BEGIN Available records

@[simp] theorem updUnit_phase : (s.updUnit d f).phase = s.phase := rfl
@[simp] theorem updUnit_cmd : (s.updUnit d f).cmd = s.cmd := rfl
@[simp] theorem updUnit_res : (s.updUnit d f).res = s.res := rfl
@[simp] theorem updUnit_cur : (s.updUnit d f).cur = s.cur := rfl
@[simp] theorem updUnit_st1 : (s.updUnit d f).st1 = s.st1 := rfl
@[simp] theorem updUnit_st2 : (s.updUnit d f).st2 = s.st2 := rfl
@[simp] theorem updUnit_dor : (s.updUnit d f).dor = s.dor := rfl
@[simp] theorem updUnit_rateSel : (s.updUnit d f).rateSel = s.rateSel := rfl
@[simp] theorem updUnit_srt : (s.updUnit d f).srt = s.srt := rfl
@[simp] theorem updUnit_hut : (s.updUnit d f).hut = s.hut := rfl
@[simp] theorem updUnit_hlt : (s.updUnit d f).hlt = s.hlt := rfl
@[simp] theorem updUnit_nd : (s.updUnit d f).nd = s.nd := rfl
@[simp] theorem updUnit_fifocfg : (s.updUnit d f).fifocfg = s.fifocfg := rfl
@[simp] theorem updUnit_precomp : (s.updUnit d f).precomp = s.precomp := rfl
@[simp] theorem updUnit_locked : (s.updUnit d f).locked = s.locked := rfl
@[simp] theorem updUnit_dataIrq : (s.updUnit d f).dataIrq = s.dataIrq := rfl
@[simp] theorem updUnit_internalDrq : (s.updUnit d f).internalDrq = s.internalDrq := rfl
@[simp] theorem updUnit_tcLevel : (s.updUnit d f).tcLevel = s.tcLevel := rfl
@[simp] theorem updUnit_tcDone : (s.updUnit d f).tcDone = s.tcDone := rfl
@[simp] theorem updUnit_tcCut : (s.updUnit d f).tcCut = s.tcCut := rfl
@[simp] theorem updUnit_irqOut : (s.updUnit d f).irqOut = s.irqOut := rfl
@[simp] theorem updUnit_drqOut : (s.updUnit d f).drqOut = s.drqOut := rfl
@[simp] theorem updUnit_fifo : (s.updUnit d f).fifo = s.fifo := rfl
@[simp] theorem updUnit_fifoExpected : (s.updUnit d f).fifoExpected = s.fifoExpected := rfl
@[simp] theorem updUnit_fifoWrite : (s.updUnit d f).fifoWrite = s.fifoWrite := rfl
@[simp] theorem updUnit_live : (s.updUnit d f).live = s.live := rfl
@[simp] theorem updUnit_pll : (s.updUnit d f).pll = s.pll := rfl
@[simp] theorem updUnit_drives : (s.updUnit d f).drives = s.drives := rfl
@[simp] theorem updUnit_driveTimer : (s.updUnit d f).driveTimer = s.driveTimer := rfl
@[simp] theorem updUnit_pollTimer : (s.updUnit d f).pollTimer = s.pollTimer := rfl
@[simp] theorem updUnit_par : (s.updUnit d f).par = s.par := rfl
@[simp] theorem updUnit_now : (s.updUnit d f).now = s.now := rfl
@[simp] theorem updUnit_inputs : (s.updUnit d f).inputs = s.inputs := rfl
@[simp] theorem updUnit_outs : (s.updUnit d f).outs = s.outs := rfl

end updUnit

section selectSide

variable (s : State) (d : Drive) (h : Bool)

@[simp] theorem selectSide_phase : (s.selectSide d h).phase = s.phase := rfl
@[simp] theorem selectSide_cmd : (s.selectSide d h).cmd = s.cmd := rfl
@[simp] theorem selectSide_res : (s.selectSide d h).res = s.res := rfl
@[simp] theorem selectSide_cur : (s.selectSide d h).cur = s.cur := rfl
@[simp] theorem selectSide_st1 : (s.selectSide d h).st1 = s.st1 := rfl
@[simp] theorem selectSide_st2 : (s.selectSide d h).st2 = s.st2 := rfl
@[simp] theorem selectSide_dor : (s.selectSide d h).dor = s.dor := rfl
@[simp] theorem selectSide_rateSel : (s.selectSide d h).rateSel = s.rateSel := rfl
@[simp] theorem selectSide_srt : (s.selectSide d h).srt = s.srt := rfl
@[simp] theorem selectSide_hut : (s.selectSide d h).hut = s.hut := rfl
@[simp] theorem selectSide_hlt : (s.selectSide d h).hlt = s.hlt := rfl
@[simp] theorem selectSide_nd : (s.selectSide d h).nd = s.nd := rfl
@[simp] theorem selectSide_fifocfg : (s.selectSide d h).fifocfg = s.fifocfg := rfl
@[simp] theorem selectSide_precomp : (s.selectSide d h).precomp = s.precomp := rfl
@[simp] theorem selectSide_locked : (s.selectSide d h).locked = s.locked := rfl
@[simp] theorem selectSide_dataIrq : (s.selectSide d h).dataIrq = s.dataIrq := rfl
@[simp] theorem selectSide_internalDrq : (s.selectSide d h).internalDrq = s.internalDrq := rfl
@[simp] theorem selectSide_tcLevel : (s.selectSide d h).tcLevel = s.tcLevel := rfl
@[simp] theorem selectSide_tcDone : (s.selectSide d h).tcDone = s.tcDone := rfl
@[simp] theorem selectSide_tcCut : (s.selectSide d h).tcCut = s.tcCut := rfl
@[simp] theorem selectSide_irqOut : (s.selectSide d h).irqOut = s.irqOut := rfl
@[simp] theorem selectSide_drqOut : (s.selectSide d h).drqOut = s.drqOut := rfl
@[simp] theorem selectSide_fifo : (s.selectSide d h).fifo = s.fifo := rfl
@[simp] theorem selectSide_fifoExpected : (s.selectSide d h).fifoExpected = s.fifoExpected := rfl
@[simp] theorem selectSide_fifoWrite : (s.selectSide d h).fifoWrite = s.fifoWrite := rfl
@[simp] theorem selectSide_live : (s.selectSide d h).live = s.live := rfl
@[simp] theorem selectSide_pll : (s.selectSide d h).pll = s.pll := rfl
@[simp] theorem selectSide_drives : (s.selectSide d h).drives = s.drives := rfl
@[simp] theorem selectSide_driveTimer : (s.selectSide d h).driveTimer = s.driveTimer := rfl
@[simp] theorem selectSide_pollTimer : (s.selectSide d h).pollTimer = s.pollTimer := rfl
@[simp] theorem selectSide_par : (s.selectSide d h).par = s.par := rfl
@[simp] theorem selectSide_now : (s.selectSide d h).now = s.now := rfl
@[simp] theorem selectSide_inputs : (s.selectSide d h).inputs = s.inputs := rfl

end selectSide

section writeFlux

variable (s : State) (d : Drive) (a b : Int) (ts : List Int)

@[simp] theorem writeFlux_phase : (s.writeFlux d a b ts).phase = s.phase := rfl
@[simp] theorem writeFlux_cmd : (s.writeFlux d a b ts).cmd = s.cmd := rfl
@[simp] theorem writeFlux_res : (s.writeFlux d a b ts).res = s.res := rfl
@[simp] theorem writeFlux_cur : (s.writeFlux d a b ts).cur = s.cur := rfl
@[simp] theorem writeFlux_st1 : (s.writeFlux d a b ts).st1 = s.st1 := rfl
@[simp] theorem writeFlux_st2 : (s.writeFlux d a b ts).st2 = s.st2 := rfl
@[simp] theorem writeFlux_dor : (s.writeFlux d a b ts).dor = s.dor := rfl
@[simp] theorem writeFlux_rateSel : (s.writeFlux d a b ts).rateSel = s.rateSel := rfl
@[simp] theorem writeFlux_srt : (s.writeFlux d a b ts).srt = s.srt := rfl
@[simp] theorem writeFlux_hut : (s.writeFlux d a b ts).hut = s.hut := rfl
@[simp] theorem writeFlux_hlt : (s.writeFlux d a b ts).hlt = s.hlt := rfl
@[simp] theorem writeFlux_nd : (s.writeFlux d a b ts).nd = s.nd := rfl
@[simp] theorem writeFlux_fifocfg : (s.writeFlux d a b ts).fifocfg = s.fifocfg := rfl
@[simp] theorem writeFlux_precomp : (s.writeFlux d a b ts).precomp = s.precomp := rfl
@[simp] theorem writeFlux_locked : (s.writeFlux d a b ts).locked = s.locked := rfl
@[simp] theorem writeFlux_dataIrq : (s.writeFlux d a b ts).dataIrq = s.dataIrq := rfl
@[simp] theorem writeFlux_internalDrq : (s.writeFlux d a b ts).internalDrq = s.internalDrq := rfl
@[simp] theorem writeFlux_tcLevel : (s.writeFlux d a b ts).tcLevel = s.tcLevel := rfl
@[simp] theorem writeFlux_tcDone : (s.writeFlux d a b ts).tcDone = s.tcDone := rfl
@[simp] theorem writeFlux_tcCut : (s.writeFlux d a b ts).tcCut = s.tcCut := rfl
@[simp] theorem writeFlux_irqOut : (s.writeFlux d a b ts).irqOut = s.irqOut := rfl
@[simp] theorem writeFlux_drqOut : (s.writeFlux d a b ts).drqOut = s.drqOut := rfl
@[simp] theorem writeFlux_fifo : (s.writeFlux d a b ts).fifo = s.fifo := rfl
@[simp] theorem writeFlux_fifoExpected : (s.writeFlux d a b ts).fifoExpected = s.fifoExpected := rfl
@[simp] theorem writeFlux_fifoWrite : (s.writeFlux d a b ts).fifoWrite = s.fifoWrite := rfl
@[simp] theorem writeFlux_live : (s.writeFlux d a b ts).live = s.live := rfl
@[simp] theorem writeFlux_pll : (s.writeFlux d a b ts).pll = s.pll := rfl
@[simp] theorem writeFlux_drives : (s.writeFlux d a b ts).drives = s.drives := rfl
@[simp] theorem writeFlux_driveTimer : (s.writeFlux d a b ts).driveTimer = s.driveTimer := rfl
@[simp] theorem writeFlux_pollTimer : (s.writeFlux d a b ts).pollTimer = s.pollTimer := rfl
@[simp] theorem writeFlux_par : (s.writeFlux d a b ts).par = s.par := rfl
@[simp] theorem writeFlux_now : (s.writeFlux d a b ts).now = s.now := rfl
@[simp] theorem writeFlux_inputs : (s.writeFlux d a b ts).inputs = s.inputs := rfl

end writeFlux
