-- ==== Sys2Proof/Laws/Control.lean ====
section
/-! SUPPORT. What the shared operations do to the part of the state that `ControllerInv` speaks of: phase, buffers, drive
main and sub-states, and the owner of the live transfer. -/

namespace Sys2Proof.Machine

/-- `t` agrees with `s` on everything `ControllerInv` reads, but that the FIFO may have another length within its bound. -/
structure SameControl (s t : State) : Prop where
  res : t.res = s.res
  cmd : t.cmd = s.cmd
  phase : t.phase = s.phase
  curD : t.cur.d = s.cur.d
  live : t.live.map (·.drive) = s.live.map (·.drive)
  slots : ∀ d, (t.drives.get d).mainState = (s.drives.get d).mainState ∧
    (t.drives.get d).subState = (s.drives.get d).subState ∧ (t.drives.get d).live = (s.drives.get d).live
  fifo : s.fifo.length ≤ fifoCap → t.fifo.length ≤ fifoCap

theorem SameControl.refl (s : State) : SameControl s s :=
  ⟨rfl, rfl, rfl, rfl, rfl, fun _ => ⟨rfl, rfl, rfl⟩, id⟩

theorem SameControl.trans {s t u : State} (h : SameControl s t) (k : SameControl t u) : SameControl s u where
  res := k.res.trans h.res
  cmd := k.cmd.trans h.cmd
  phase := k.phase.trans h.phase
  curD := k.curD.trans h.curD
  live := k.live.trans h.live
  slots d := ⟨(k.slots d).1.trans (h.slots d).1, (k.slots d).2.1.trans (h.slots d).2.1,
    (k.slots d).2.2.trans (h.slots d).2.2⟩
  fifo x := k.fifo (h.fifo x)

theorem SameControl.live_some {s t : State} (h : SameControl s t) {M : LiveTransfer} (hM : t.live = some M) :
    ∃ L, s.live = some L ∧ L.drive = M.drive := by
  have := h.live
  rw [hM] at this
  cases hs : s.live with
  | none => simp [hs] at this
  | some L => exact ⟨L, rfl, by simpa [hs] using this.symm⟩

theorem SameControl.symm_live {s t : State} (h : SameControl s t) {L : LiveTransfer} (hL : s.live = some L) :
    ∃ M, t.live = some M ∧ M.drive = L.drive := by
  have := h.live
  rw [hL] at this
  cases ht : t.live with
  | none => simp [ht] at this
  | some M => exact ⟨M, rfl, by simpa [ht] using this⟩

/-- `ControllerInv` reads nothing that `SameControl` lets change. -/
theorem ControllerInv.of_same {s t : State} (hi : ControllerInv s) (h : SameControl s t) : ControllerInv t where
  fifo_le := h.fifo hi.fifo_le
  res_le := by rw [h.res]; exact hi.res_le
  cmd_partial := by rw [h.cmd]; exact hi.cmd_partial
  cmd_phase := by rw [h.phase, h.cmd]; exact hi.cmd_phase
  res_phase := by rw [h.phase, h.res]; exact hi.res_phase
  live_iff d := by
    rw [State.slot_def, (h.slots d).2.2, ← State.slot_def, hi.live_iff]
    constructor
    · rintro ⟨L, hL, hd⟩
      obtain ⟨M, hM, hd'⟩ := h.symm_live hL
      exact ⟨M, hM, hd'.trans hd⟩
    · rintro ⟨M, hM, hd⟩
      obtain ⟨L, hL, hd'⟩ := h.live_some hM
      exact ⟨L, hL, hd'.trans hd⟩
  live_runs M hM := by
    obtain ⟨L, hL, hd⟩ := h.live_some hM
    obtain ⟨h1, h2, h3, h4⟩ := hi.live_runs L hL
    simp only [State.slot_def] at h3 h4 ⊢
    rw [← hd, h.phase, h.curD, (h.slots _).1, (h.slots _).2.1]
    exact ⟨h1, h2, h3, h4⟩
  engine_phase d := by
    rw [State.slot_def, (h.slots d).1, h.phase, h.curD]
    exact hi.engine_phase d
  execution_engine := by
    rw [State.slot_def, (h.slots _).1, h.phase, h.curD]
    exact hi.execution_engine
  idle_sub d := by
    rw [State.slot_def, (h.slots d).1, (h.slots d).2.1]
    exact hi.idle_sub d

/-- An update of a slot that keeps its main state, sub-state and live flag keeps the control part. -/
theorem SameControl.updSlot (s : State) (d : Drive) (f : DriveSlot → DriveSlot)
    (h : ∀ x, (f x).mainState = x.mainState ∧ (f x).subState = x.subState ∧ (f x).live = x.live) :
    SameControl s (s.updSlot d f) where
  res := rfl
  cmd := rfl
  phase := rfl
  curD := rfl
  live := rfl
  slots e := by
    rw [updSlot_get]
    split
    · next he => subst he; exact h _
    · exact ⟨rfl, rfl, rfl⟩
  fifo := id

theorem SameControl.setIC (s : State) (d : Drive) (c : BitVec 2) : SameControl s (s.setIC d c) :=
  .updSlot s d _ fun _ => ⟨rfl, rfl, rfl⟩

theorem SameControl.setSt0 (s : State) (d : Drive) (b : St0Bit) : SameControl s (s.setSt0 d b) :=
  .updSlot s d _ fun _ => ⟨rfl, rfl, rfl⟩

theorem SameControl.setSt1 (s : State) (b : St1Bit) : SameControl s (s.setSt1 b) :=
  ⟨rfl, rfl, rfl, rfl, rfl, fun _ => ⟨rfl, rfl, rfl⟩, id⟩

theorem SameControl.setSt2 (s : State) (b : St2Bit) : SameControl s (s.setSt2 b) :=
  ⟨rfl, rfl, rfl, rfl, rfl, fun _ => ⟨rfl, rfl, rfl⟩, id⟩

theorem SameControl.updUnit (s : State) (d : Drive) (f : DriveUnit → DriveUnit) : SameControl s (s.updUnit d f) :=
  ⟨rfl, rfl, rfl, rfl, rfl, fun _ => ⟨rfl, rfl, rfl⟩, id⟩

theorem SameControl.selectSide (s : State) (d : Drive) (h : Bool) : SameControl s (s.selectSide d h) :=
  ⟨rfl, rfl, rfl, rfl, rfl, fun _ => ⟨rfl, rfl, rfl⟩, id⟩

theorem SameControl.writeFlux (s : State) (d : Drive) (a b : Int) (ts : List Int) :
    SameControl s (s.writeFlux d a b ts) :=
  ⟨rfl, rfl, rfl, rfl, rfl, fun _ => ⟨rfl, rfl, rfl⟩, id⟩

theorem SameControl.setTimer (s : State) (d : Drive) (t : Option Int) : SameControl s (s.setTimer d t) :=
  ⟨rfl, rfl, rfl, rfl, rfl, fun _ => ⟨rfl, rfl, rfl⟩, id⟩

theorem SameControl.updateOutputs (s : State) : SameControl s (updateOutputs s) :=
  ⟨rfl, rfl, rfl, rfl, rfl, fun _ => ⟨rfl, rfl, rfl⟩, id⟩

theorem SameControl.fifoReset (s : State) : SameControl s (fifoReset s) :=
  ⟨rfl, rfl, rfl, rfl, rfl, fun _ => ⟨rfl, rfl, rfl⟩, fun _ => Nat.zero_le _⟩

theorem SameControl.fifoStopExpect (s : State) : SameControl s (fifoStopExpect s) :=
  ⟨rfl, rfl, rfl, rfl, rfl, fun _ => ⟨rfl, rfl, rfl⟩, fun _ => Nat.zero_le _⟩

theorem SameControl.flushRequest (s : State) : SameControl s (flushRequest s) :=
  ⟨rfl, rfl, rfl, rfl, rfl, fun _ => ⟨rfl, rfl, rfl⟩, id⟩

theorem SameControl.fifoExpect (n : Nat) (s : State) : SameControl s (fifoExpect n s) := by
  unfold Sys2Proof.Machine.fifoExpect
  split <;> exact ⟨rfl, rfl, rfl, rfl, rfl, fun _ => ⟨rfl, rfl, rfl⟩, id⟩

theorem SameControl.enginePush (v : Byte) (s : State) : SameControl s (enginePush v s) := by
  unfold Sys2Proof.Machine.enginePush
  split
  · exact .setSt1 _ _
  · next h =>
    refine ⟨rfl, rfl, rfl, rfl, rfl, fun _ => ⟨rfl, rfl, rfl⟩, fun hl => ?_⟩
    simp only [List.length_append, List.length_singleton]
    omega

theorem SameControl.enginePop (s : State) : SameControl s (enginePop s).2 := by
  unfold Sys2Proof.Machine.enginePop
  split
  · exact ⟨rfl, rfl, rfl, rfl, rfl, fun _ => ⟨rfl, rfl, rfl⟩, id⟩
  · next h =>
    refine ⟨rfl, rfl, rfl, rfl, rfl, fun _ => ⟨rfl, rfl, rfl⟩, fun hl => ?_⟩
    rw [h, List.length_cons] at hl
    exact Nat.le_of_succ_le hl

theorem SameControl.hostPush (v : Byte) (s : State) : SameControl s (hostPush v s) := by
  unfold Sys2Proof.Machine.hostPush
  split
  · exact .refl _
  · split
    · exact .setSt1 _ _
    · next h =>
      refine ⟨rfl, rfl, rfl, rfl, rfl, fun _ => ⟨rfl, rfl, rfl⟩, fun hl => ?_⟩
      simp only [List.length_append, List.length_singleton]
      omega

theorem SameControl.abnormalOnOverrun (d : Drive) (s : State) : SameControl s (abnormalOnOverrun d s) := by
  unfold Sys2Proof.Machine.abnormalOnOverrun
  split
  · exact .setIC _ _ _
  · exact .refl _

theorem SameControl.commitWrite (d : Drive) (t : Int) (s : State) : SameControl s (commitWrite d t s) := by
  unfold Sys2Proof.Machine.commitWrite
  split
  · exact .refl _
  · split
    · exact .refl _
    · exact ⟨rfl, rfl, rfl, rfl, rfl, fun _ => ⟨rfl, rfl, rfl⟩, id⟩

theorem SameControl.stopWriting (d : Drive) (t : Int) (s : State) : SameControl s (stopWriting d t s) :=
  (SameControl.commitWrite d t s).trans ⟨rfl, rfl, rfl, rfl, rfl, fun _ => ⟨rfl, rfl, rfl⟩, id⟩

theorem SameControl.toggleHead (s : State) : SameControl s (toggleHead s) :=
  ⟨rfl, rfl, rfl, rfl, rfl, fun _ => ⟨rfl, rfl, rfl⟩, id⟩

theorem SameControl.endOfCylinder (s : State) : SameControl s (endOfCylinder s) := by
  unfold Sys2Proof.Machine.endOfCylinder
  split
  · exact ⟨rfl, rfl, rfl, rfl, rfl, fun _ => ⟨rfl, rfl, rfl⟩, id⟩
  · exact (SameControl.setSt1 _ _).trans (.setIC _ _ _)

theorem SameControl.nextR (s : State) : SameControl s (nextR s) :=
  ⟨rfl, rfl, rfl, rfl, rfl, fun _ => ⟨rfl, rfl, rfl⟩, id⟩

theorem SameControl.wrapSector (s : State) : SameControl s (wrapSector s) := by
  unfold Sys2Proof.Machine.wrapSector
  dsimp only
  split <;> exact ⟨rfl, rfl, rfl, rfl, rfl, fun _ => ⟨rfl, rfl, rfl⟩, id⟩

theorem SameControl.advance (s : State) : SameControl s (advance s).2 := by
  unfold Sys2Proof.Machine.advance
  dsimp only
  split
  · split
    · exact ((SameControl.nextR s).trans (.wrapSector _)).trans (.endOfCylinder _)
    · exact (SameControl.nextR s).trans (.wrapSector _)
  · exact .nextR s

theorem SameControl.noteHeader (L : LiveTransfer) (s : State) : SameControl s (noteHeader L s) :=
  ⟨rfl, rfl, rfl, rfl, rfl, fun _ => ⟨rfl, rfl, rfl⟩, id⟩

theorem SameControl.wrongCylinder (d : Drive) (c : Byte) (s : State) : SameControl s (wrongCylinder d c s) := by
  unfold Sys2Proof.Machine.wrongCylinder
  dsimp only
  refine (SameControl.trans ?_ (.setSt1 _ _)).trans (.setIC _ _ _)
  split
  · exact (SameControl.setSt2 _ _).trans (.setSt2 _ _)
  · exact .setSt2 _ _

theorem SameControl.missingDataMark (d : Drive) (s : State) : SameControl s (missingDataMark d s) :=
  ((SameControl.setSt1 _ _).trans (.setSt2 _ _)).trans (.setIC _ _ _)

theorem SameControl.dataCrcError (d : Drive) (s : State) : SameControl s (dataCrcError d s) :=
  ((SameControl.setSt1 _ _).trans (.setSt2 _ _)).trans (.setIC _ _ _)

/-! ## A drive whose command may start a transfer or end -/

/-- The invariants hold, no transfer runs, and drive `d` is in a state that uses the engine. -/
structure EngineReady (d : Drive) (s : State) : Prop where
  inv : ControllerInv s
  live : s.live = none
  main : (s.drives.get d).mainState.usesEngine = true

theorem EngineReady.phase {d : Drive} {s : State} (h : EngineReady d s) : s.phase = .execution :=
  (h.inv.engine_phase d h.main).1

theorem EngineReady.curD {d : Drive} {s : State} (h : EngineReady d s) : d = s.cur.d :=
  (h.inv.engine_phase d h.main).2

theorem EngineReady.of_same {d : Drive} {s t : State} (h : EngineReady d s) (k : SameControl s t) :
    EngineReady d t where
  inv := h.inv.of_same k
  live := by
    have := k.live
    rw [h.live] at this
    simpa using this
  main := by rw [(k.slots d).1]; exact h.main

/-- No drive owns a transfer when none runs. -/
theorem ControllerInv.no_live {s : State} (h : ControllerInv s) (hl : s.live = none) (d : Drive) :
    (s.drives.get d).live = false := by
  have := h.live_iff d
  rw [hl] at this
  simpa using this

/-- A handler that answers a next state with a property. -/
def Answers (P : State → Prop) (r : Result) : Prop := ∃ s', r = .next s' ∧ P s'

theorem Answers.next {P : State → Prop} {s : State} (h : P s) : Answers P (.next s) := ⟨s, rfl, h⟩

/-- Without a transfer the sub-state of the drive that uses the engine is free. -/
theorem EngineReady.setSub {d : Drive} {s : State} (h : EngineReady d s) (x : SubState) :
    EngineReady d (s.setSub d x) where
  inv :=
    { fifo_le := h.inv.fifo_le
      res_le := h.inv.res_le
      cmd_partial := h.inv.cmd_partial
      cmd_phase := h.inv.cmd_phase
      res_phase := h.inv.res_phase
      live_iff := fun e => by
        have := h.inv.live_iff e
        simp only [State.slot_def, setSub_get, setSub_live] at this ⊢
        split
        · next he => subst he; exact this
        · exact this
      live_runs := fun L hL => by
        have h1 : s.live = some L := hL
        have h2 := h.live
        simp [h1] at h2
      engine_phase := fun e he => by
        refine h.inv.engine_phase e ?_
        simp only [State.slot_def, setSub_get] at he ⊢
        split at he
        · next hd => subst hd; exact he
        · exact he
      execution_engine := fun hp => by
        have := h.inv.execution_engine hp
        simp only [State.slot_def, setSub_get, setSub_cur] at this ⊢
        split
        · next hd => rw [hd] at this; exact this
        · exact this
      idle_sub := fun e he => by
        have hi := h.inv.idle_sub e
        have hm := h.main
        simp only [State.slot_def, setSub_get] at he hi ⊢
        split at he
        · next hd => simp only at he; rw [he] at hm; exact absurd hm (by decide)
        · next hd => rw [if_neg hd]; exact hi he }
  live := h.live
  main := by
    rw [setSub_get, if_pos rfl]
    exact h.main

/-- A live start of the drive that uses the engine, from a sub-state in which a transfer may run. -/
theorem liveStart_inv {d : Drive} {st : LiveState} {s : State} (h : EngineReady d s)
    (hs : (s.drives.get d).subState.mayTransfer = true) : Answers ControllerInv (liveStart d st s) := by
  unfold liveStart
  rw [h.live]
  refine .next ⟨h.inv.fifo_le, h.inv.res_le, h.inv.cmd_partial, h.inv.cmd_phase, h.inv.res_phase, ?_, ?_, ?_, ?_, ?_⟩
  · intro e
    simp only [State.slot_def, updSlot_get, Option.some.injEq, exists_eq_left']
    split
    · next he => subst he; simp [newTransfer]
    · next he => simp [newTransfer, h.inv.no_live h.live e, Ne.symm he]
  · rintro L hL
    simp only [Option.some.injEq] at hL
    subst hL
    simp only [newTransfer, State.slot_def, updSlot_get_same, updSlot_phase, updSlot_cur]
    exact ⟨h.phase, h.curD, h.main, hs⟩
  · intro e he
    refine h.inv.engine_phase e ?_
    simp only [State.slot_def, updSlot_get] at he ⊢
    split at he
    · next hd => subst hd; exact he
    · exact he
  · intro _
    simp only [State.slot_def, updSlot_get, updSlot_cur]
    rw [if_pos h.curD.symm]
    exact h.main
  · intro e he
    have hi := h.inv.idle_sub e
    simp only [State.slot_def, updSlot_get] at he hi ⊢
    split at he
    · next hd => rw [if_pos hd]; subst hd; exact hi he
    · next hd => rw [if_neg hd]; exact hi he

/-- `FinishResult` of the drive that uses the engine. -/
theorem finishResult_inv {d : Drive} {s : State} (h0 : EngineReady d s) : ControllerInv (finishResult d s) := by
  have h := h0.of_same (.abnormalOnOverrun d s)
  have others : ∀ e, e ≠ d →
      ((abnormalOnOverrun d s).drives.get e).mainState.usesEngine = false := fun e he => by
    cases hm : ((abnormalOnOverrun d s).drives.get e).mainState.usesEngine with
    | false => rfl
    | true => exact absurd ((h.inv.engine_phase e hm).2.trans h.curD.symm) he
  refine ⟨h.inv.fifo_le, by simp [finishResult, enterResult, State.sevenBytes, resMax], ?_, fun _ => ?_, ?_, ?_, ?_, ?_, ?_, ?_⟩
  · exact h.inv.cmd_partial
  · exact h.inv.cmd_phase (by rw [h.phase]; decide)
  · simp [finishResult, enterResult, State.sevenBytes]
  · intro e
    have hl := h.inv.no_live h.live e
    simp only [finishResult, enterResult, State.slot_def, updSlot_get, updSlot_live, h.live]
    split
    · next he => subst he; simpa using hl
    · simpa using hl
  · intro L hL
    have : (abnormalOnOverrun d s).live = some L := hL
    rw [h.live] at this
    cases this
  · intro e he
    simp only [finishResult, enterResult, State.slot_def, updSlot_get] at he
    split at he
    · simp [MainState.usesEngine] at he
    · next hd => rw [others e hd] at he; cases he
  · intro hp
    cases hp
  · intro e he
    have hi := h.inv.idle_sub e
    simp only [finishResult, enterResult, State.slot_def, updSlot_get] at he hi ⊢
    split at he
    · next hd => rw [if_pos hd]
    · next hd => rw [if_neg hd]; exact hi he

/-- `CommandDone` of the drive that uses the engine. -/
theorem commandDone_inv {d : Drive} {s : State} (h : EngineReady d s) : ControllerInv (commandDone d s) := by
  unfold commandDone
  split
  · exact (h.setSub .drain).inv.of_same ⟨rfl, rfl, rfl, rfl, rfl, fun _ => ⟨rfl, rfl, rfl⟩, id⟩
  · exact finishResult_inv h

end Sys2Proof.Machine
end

END Available records

## Task brief
Starting with the line that holds "cases ht : t.live with" and ending with the line that holds "fifo_le := h.fifo hi.fifo_le", retype every line in the data above exactly, and nothing else.

## Written solution
  cases ht : t.live with
  | none => simp [ht] at this
  | some M => exact ⟨M, rfl, by simpa [ht] using this⟩

/-- `ControllerInv` reads nothing that `SameControl` lets change. -/
theorem ControllerInv.of_same {s t : State} (hi : ControllerInv s) (h : SameControl s t) : ControllerInv t where
  fifo_le := h.fifo hi.fifo_le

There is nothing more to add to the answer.